Just a few weeks later, though, he was ditching his flagship £28 billion green blueprint.
So forgive the cynic in me that continues to prod away at his pledge… As for the Conservatives, well, at the time of writing, the country was officially in another recession, Business Secretary Kemi Badenoch was having a public spat with an ex-Post Office chair, Rishi Sunak was being investigated by Ofcom for an alleged impartiality breach for stepping into GB News’ echo chamber and Lee Anderson was an independent MP, having been suspended by the Tories amid accusations of Islamophobia.
So forgive the cynic in me for wondering if anyone left around the Government table has an idea of what they’re doing…
It’s not just the north of the region where the national scene will impact the North East’s political landscape, though.
For so long propped by a Conservative Party voraciously seeking good news to keep alive its ‘levelling up’ agenda, what of Tees Valley mayor Ben Houchen?
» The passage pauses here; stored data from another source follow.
-- ==== Sys2Proof/Tests/Slice0.lean ====
section
/-! SUPPORT. Tests: the well-formedness checks, known answers, single steps, and for each statement that has hypotheses one theorem
with a state and operands that meet them, clause by clause. -/

set_option Elab.async false

open Sys2Proof Sys2Proof.Machine

namespace Sys2Proof.Tests

/-! ### States -/

/-- A part in Run after its start-up, on built-in defaults. -/
def runS : State :=
  { State.reset with
    pwr.st := .run, boot.ready := true, boot.rngReady := true, boot.nvmReady := true, boot.step := 15, boot.src := 3,
    sup.measured := true, sup.tHoldNs := 1000000, sup.vholdCap := 75, rng.seeded := true, rng.sourceOn := true, clk.xo40 := true,
    tt.exec := true, elapsed := 1000000000, xo := 1000000000 }

/-- The same with the generator's queue holding words. -/
def rngS : State := { runS with rng.queue := [1, 2, 3, 4, 5, 6, 7, 8, 9, 10] }

/-- The part in Heath. -/
def heathS : State := { runS with pwr.st := .heath }

/-- A one-shot entry of a kind, owned by a job. -/
def jobEntry (kind : Nat) : Entry := { entryOf [] with kind := kind, owner := .job 5 }

/-- A state with entry 0. -/
def withEntry (e : Entry) (s : State) : State := ttPut 0 (some e) s

/-- A POLICY section: sleep after 5 s, Fallow after 1 min of Heath, every wake source enabled. -/
def policyB : Bytes := [0, 0, 0, 0, 5, 0, 1, 0, 0xFF, 0xFF, 0xFF, 0xFF, 0, 1] ++ List.replicate 50 0

/-- A part in Run with that policy, long after its last activity. -/
def polS : State := { runS with set.policy := policyB, elapsed := 10000000000000 }

/-- A TIME section: domain 0 on P0 as slave with a stored link delay, no redundant domain, LOG_SYNC −3. -/
def timeB : Bytes :=
  [0, 255, 1, 0, 0, 255, 0, 0, 0xFD, 0, 3, 1, 16, 0, 1, 0, 100, 0, 100, 0, 10, 0, 50, 0, 0x20, 0xA1, 7, 0, 10, 0, 0, 0] ++ List.replicate 96 0

/-- A LOCKED, selected primary domain on a port that is up. -/
def timeS : State :=
  { runS with
    set.time := timeB, sw.ports := vmod runS.sw.ports 0 (fun p => { p with rate := 3 }),
    clk.pri := { Domain.reset with st := .locked }, clk.sel := some .pri, clk.mode := .following }

/-- An ANTENNA section that maps channel 0: carrier 125 kHz, VDRV 12.0 V, a ping set, no scan. -/
def antB : Bytes :=
  [1, 0, 120, 0] ++ ([0, 0, 0xD0, 7] ++ List.replicate 76 0) ++ [0xD4, 0x30, 1, 0, 0, 0, 0, 0] ++ [0, 8, 100, 0, 32, 0, 4, 3] ++ List.replicate 16 0

/-- A downlink frame that names no channel: TYPE 2, no reply. -/
def frB : Bytes := [2, 255, 100, 0, 2, 0, 0, 0, 0, 0, 0, 0, 0xAA, 0x55, 0, 0]

/-- A tuned channel 0 with VDRV in its window. -/
def lfS : State :=
  { runS with
    set.antenna := antB, sup.vdrvOn := true, sup.vdrvSet := 120, sup.vdrvMeas := 120,
    lf.ch := vmod runS.lf.ch 0 (fun c => { c with st := 1, zmag := 5000000, rloop := 4000000 }) }

/-- Channel 0 driven. -/
def drv0 (s : State) : State := { s with lf.ch := vmod s.lf.ch 0 (fun c => { c with mode := .drive }) }

/-- An entry of the settings. -/
def setEntry (kind : Nat) : Entry := { entryOf [] with kind := kind, periodic := true, run := true, period := 100000 }

/-- KEYLINK with one wake frame, RADIO with one window plan and one telegram block in band B1, both transceivers fitted. -/
def klB : Bytes := [64, 0, 8, 1, 8, 0, 16, 0, 1, 255, 100, 0, 3, 0, 0, 0, 0, 0, 0, 0, 1, 2, 3, 0]
def raB : Bytes :=
  [0x0F, 0x0F, 2, 1, 0, 1, 0, 0] ++ List.replicate 8 0 ++ leBytes 4 433920000 ++ List.replicate 28 0 ++ [52, 0, 32, 0]
    ++ leBytes 4 433920000 ++ List.replicate 28 0

/-- A profile with entry and start, backup off, one key at a time, WAKE0 the start button. -/
def profB : Bytes :=
  [1, 3, 0, 0, 0, 0, 255, 1, 0, 0, 0, 0, 10, 0, 0, 0] ++ [1, 0, 255, 0, 0, 0, 0, 0] ++ List.replicate 80 0

/-- A part with that profile, ready for a passive start. -/
def accS : State :=
  { rngS with boot.src := 0, set.keylink := klB, set.radio := raB, set.zones := [1] ++ List.replicate 63 1, acc.profile := profB }

/-- A start sequence whose fusion is due. -/
def fuseQ : Seqn :=
  { Seqn.fresh 2 0 0 with
    stage := .fuse, cred := some 3, served := [7], fix := some (.ok, List.replicate 32 0 ++ [0x80, 0]),
    range := some (.ok, List.replicate 10 0 ++ [3, 0]) }

/-- A descriptor with SEQ_NO 1 and SRC 0x100. -/
def dsc (kind slot srcLen dst dstLen : Nat) (p : Bytes) : Bytes :=
  [BitVec.ofNat 8 kind, 0, BitVec.ofNat 8 slot, 0, 1, 0, 0, 0, 0, 1, 0, 0] ++ leBytes 4 srcLen ++ leBytes 4 dst ++ leBytes 4 dstLen
    ++ List.replicate 8 0 ++ padTo 32 p

/-- The operation of tag 5, fetched from ring 0 by CPG0. -/
def opOf (d : Bytes) : Op :=
  { tag := 5, ring := 0, page := 0, desc := d, cls := 2, blocks := 0, suspended := false, wasSuspended := false, key := none,
    order := 0, corrected := false, written := 0, result := none }

/-- A part in Run with one operation and random words at hand. -/
def jobS (d : Bytes) : State := { rngS with job.ops := [opOf d] }

/-- Ring 0 enabled with 16 entries and one descriptor at offset 0x1000; completions at 0x2000. -/
def ringS : State :=
  { rngS with
    job.rings := vmod rngS.job.rings 0 (fun r => { r with depth := 1, en := true, dbase := 0x1000, cbase := 0x2000, pi := 1 }),
    win := memSetBytes 0 [] 0x1000 (dsc 2 0 0 0x3000 64 [0, 3]) }

/-- A slot 1 that encrypts for CPG0 with a 256-bit key, persistent root present. -/
def ksS (attr : BitVec 32) (s : State) : State :=
  { s with ks.slots := vset s.ks.slots 60 { Slot.empty with attr := attr, key := some 5 } }

/-- A part whose VHOLD holds 15 V. -/
def nvS (d : Bytes) : State := { jobS d with sup.vhold := 15000 }

/-- A job's entry bytes with NOW set at SRC, and its block at 0x140. -/
def entS (k kind unit ref : Nat) (blk : Bytes) : State :=
  let n := if k < 10 then 64 else 76
  let d := if k = 6 then 48 else if k = 7 then 276 else if k = 8 then 32 else 0
  { jobS (dsc k 0 n 0x3000 d []) with
    set.antenna := antB,
    win := memSetBytes 0 (memSetBytes 0 [] 0x100
      ([BitVec.ofNat 8 kind, 2, BitVec.ofNat 8 unit, 0] ++ leBytes 4 ref ++ List.replicate 24 0)) 0x140 blk }

/-- A frame-send entry that is due, and its frame queued on P0 in class 3. -/
def launchE : Entry := { jobEntry 10 with st := .preparing, ref := 0x80000000, block := [60, 0, 3, 0, 0, 0, 0, 0] ++ List.replicate 60 0 }
def launchS : State :=
  portMod 0 (fun p => { p with
    rate := 3
    queues := vset p.queues 3 [{ bytes := List.replicate 60 0, launch := some 0, entry := some 0, permit := false, late := false }] })
    (withEntry launchE runS)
Dealing with local authorities and their rainbow of political hues is one thing when you’ve got a direct hotline to Number Ten. But it’d be different again if your main political rival picked up the phone. And that would be just the start. The situation would be further complicated by new names and faces – so long on the other side of the garden fence looking in – wanting to know more about continued press allegations around the transformation of ex-Redcar steelworks land into the mayor’s Teesworks clean energy scheme.
It would be further complicated by reprisal of a recently-released independent report that demands greater transparency and governance of said development.
And it would be further complicated by perspectives on a decision to pick a losing court fight with Teesport operator PD Ports over historic rights of way.
Teesworks, of course, is too far down the track for any change of Government to dramatically alter its momentum.
Steelwork is rising into the sky to create a wind turbine monopile factory, and other developments, including carbon capture and storage and waste-to-energy schemes, are also well advanced.
But it nevertheless serves to highlight an important message.
This country – and thereby this region – desperately needs clarity.
Devolution will only truly work if the powers shifted to the shires are backed by a coherent plan from Westminster’s leading party, which prioritises planning over playground pettiness and strategy over social media squabbles.
One that isn’t going to be sidetracked by horrendous crisis management; that isn’t going to be scuttled by disastrous financial blueprints; that isn’t blindsided by party in-fighting; that isn’t lost amid an inhumane obsession to kick desperate families and individuals to an arbitrary African country.
Because if it isn’t, then the country won’t reach its full potential.
And neither, by extension, will the North East.